I’m probably the only one in Sauberg—including the toddlers—who hasn’t seen the footage of her body being removed from the lake. Which may be why I can’t believe she’s gone. Kind of like I still can’t fully believe I’m blind. If there’s any truth to that stupid expression “see it to believe it,” then what can I believe? I still wake up thinking,
Okay, Emma, now open your eyes
, and then—well, then nothing. I can practice the facts of my accident, just like I can repeat what I know about Claire: she drowned and washed up. But in neither case do the “facts” really help, maybe because facts aren’t exactly facts. They’re just names someone puts on what happened, and then we all repeat them straight into the encyclopedia. What actually happened to Claire? And maybe more importantly,

Maybe we can’t make sense of things like my accident or Claire because there is no sense. Maybe we’re all stunned numb because we thought my eyes were enough karmic tragedy for our whole town. We believed nothing else so terrible could happen again. Lightning twice? Not here. Not to us.

• • •

But actually, getting struck once doesn’t change your odds for getting struck again, and I spent my first day of mainstream tenth grade feeling like a lightning rod. In the Lake Main High School building, where I’ve been waiting to go my whole life, I was lost in a maze of friends I once knew but couldn’t see or understand, waiting to see what might electrocute us next. Most of them were too traumatized about Claire to care about anything else; some were angry that I had ignored them for the entire year since my accident, and others were vicariously curious in the way people get when something awful happens to someone else. It wasn’t exactly the homecoming Logan and I had dreamed of.
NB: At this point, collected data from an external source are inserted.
/-- A link's mask holds START and no reserved bit, only subscribed kinds are pending or in a status read, a request in handling or
held came over the same link, and one is held only behind one in handling (R190, R194 to R196). -/
def LinkIf.consistent (me : Link) (l : LinkIf) : Prop :=
  l.mask &&& 1#16 = 1#16 ∧ l.mask &&& ~~~kindBits = 0#16 ∧ l.board &&& ~~~l.mask = 0#16 ∧
  (∀ kinds, l.statusRead = some kinds → kinds &&& ~~~l.mask = 0#16) ∧
  (∀ kind frame, l.buffer = .handling kind frame → frame.link = me) ∧
  (∀ kind frame, l.held = some (kind, frame) → frame.link = me ∧ ∃ first begun, l.buffer = .handling first begun)

/-- Both links, and the Panel Stream at no more than 64 entries (R197). -/
def State.linksKept (s : State) : Prop :=
  s.linkT.consistent .t ∧ s.linkP.consistent .p ∧ s.panel.stream.length ≤ 64

end Sys2Proof.Machine
end

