/-! ### The Take Store (R130 to R149) -/

/-- TAKE_LIST, TAKE_DELETE, TAKE_NAME and MEMORY_REPORT (R132, R144 to R147): the refusals in their order, the released chain at
the tail of the Free List, and no byte of take memory changed. -/
def Obligations.TakeDirectoryRequests : Prop :=
  (∀ (f : Frame) (n : Byte) (name : List Byte) (s : State), s.canTake f (n :: name) →
    let st := s.store
    exec (.takeList f) s =
      (if n = 0 then okFor f (.takes (takeNumbers.map st.line) st.serial) (s.received f)
      else if n.toNat ≤ 16 then okFor f (.takes [st.line n.toNat] st.serial) (s.received f)
      else refusedWith f .range s) ∧
    ((n.toNat = 0 ∨ 16 < n.toNat) →
      exec (.takeDelete f) s = refusedWith f .range s ∧ exec (.takeName f) s = refusedWith f .range s) ∧
    (1 ≤ n.toNat → n.toNat ≤ 16 →
      (st.entry n.toNat = none → exec (.takeDelete f) s = refusedWith f .notFound s) ∧
      (∀ e, st.entry n.toNat = some e →
        (e.state ≠ .closed ∨ e.playing = true ∨ e.exporting = true → exec (.takeDelete f) s = refusedWith f .busy s) ∧
        (e.state = .closed → e.playing = false → e.exporting = false →
          ∃ u, exec (.takeDelete f) s = okFor f (.blocksFreed (st.chain e).length) u ∧
            u = { s.received f with store := u.store } ∧ u.store.entry n.toNat = none ∧
            (∀ m, m ≠ n.toNat → u.store.entry m = st.entry m) ∧
            u.store.freeList = st.freeList ++ st.chain e ∧
            (∀ b, u.store.blockEntry b = if b ∈ st.chain e then .free else st.blockEntry b) ∧
            u.store.memory = st.memory ∧ u.store.serial = st.serial ∧ u.store.recording = st.recording ∧
            u.store.importing = st.importing)) ∧
      let bad := 16 < name.length ∨ ∃ b ∈ name, b.toNat < 0x20 ∨ 0x7E < b.toNat
      (bad → exec (.takeName f) s = refusedWith f .range s) ∧
      (¬bad → st.entry n.toNat = none → exec (.takeName f) s = refusedWith f .notFound s) ∧
      (∀ e, st.entry n.toNat = some e → ¬bad →
        (e.state ≠ .closed → exec (.takeName f) s = refusedWith f .state s) ∧
        (e.state = .closed → e.exporting = true → exec (.takeName f) s = refusedWith f .busy s) ∧
        (e.state = .closed → e.exporting = false →
          exec (.takeName f) s =
            okFor f .none
              { s.received f with
                store := st.setEntry n.toNat (some { e with name := if name = [] then none else some name }) })))) ∧
  (∀ (f : Frame) (p : List Byte) (s : State), s.canTake f p →
    let st := s.store
    let reserve := if st.recording.isSome = true then 3 else 0
    exec (.memoryReport f) s =
      okFor f
        (.memory
          { free := st.freeList.length, reserve := reserve, available := st.freeList.length - reserve,
            used := 2048 - st.freeList.length, takes := st.directory.toList.countP Option.isSome,
            head := st.freeList.head?, serial := st.serial })
        (s.received f))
Logan tried hard to help. She kept a running commentary as she walked me down halls rushing with gossip I couldn’t quite get. There was so much movement and noise. I was in a barrel, spinning and falling down some huge flood. I tried to push the thoughts of Claire and last year at Briarly back down into my bones, to focus hard on Logan’s voice. “Not a germ on it!” she said, and laughed until she snorted. Adrian Woyzniak must have walked by. I shared a desk with him in second grade, and one time he said, “Hey, Emma, look at this!” And when I looked over, he had unzipped his pants, and there it was, resting on the outside of his corduroy bell-bottoms like a forlorn class pet. I said, “Oh my god, Adrian!” and he responded, “Not a germ on it!” It’s Logan’s favorite thing anyone has ever said. Whenever she hands me anything, usually something to eat, she says, “Not a germ on it.”